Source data

-- ==== Sys2Proof/Laws/Decode.lean ====
section
/-! SUPPORT. Round trips of the pieces of a record: 32-bit operands, lists of a fixed length, one-bit operands. -/

namespace Sys2Proof

theorem ofLe32_le32 {n : Nat} (h : n < 2 ^ 32) :
    ofLe32 (BitVec.ofNat 8 n) (BitVec.ofNat 8 (n / 2 ^ 8)) (BitVec.ofNat 8 (n / 2 ^ 16))
      (BitVec.ofNat 8 (n / 2 ^ 24)) = n := by
  simp only [ofLe32, BitVec.toNat_ofNat]
  omega

theorem ofLe32_lt (b0 b1 b2 b3 : Byte) : ofLe32 b0 b1 b2 b3 < 2 ^ 32 := by
  have h0 := b0.isLt
  have h1 := b1.isLt
  have h2 := b2.isLt
  have h3 := b3.isLt
  simp only [ofLe32]
  omega

theorem le32_ofLe32 (b0 b1 b2 b3 : Byte) : le32 (ofLe32 b0 b1 b2 b3) = [b0, b1, b2, b3] := by
  have h0 := b0.isLt
  have h1 := b1.isLt
  have h2 := b2.isLt
  have h3 := b3.isLt
  simp only [le32, ofLe32, List.cons.injEq, and_true]
  refine ⟨?_, ?_, ?_, ?_⟩ <;> (apply BitVec.eq_of_toNat_eq; simp only [BitVec.toNat_ofNat]; omega)

/-- The operands of a list of 32-bit words, read back. -/
theorem words32_flatMap (l : List Word32) : words32 (l.flatMap fun w => le32 w.toNat) = some l := by
  induction l with
  | nil => rfl
  | cons w l ih =>
    show (words32 (l.flatMap fun w => le32 w.toNat)).map (BitVec.ofNat 32 (ofLe32 _ _ _ _) :: ·) = _
    rw [ih, ofLe32_le32 w.isLt]
    simp

/-- A list of bytes that holds 32-bit operands is the bytes of those operands. -/
theorem words32_eq_some {bytes : List Byte} {l : List Word32} (h : words32 bytes = some l) :
    bytes = l.flatMap fun w => le32 w.toNat := by
  induction l generalizing bytes with
  | nil =>
    match bytes with
    | [] => rfl
    | [_] => simp [words32] at h
    | [_, _] => simp [words32] at h
    | [_, _, _] => simp [words32] at h
    | _ :: _ :: _ :: _ :: rest => simp [words32] at h
  | cons w l ih =>
    match bytes with
    | [] => simp [words32] at h
    | [_] => simp [words32] at h
    | [_, _] => simp [words32] at h
    | [_, _, _] => simp [words32] at h
    | b0 :: b1 :: b2 :: b3 :: rest =>
      simp only [words32, Option.map_eq_some_iff, List.cons.injEq] at h
      obtain ⟨l', h1, rfl, rfl⟩ := h
      rw [ih h1, List.flatMap_cons, BitVec.toNat_ofNat, Nat.mod_eq_of_lt (ofLe32_lt ..), le32_ofLe32]
      rfl

theorem vectorOf?_toList {α : Type} {n : Nat} (v : Vector α n) : vectorOf? n v.toList = some v := by
  unfold vectorOf?
  rw [dif_pos (by simp)]
  simp [Vector.toList]

theorem vectorOf?_eq_some {α : Type} {n : Nat} {l : List α} {v : Vector α n} (h : vectorOf? n l = some v) :
    l = v.toList := by
  unfold vectorOf? at h
  split at h
  · simp only [Option.some.injEq] at h
    subst h
    simp [Vector.toList]
  · cases h

@[simp] theorem decodeFlag_flagByte (b : Bool) : decodeFlag (flagByte b) = .ok b := by cases b <;> rfl

theorem decodeFlag_eq_ok {x : Byte} {b : Bool} (h : decodeFlag x = .ok b) : x = flagByte b := by
  unfold decodeFlag at h
  split at h
  · cases h; assumption
  · split at h
    · cases h; assumption
    · cases h

theorem decodeNullary_eq_ok {i j : Instr} {args : List Byte} (h : decodeNullary i args = .ok j) :
    args = [] ∧ j = i := by
  cases args with
  | nil => exact ⟨rfl, by cases h; rfl⟩
  | cons a as => cases h

theorem checked_eq_ok {r : Except DecodeError Instr} {i : Instr} : checked r = .ok i ↔ r = .ok i ∧ WellFormed i := by
  cases r with
  | error e => simp [checked]
  | ok j =>
    simp only [checked, WellFormed]
    by_cases h : j.wf = true
    · rw [if_pos h]
      constructor
      · intro h1; cases h1; exact ⟨rfl, h⟩
      · intro h1; exact h1.1
    · rw [if_neg h]
      constructor
      · intro h1; cases h1
      · rintro ⟨h1, h2⟩; cases h1; exact absurd h2 h

/-- The decoder answers only well-formed instructions. -/
theorem decode_wf {r : Request} {i : Instr} (h : decode r = .ok i) : WellFormed i := by
  unfold decode at h
  split at h
  · cases h
  · exact (checked_eq_ok.1 h).2

end Sys2Proof
end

■ Work instructions
Each line in the entries above, starting at the line with "(h : vectorOf?" and ending at the line with "cases b <;> rfl", is to be printed exactly, and only those lines.

■ Solved problem
theorem vectorOf?_eq_some {α : Type} {n : Nat} {l : List α} {v : Vector α n} (h : vectorOf? n l = some v) :
    l = v.toList := by
  unfold vectorOf? at h
  split at h
  · simp only [Option.some.injEq] at h
    subst h
    simp [Vector.toList]
  · cases h

@[simp] theorem decodeFlag_flagByte (b : Bool) : decodeFlag (flagByte b) = .ok b := by cases b <;> rfl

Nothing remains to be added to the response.